An Intuitive Understanding of Fourier Transform
Fourier transform is really widely-used in digital signal processing. I use it for frequency domain analysis in my research papers, but actually I always have little knowledge about how it works and what is the theory behind.
\[F(\omega) = \int_{-\infty}^{\infty}f(t)e^{-i\omega t}\,dt\]This is a very common definition of Fourier transform, there are also a plenty of resources on the internet explaining it and using it. However, the more intuitive explanation is its inverse transform:
\[f(t) = \frac{1}{2\pi} \int_{-\infty}^{\infty}F(\omega)e^{i\omega t}\,d\omega\]Now, we begin with the simplest form of moving around a circle 1:
\[f(t) = Re^{i\omega t}\]Here, $R$ is the radius of circle and $\omega$ can be seen as the angular frequency. Now, if we have two circles, one at the end of the other, the position turns to:
\[f(t) = R_1 e^{i \omega_1 t} + R_2 e^{i \omega_2 t}\]Now, we can have three, four or infinitely-many circles at the meantime:
\[f(t) = \int_{-\infty}^{\infty}R(\omega)e^{i \omega t}\,d\omega\]We can trace any path using a system of wheels, that is, wheels on wheels on wheels…

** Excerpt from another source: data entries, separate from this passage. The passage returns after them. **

-- ==== Sys2Proof/Machine/StepDone.lean ====
section
/-! DEFINITION. When everything of a step has finished (R91, R164, R254, R392). -/

namespace Sys2Proof.Machine

/-- Whether every published entry of a Great Array of a Tenancy has completed (R164). -/
def State.gaDone (s : State) (v : Ten) (d : Nat) : Bool :=
  let g := s.ga d
  g.passes.isEmpty && g.conv.isNone && g.emu.isEmpty && match (v.gaCtl[d]?).join with
    | some c => c.entries ≤ g.index || s.fget F.EVC_VALUE [d, c.feed] ≤ g.index
    | none => true

/-- Whether a Residency Manager has nothing left but PREFETCH reads (R254). -/
def RmSt.prefetchOnly (r : RmSt) : Bool :=
  r.items.isEmpty && r.serves.all (fun x => match x.kind with | .prefetch _ => true | _ => x.raised) && r.fetches.all (fun f => f.prefetch)

/-- Whether it has nothing left, and no PREFETCH read already issued is outstanding. -/
def RmSt.done (r : RmSt) : Bool := r.prefetchOnly && r.fetches.all (fun f => f.reqs.isEmpty)

/-- Whether requests of a Tenancy are still out: fabric messages, drive commands, collectives. With `but`, those of the Residency
Managers do not count. -/
def State.requestsOut (s : State) (t : Nat) (but : Bool := false) : Bool :=
  s.fab.reqs.any (fun r => r.ten == t && !r.orphan && r.result.isNone && !(but && r.srcType == 4)) ||
    s.fl.cmds.any (fun c => c.ten == t && c.op != .flush && c.result.isNone && !(but && c.issuer / 2 ^ 32 == 4)) ||
    s.fab.colls.any (fun p => match p.2.running with | some r => r.job.ten == t | none => false)

/-- Whether everything of a step has finished but for its Residency Managers. -/
def State.workDone (s : State) (t : Nat) (v : Ten) (r : Run) (but : Bool) : Bool :=
  v.districts.all (fun d => r.stepends.contains d && (s.core d).reqs.isEmpty &&
      [0, 1, 2, 3].all (fun q => (KMap.get [] (s.dist d).cq q).isEmpty)) &&
    [0, 1, 2, 3].all (fun d =>
      s.gaDone v d && (s.dist d).re.queue.isEmpty && (s.dist d).re.running.isNone && (s.dist d).re.held.isEmpty) &&
    v.blocks.all (fun p => let k := s.blk p.2; k.inbox.isEmpty && k.running.isNone && k.passes.isEmpty) &&
    !s.dma.any (fun j => j.ofTen t) && !s.posts.any (fun p => p.ten == t) && !s.requestsOut t but &&
    !s.fab.colls.any (fun p => p.2.queue.any (fun j => j.ten == t))

/-- Whether everything of a step has finished (R91, R164, R392). -/
def State.stepDone (s : State) (t : Nat) (v : Ten) (r : Run) : Bool :=
  s.workDone t v r false && [0, 1, 2, 3].all (fun d => (s.rm d).done)

/-- Whether nothing but PREFETCH reads keeps the step of a Tenancy from its end (R254). -/
def State.onlyPrefetch (s : State) (t : Nat) : Bool :=
  match s.ten t, s.run t with
  | some v, some r => s.workDone t v r true && [0, 1, 2, 3].all (fun d => (s.rm d).prefetchOnly)
  | _, _ => false

end Sys2Proof.Machine
end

Therefore, you can trace any time-dependent path using infinitely circles of different radii and frequencies.
Specially, if your path closes on itself, the Fourier transform turns out to simplify to a Fourier series:
\[f(t) = \sum_{k=-\infty}^{\infty}c_k e^{ik\omega_0t}\]where $\omega_0$ is the angular frequency of the slowest circle.
- Fourier Transform Clarified
- Fourier transform for dummies
- The Scientist and Engineer’s Guide to Digital Signal Processing
- Ptolemy and Homer (Simpson)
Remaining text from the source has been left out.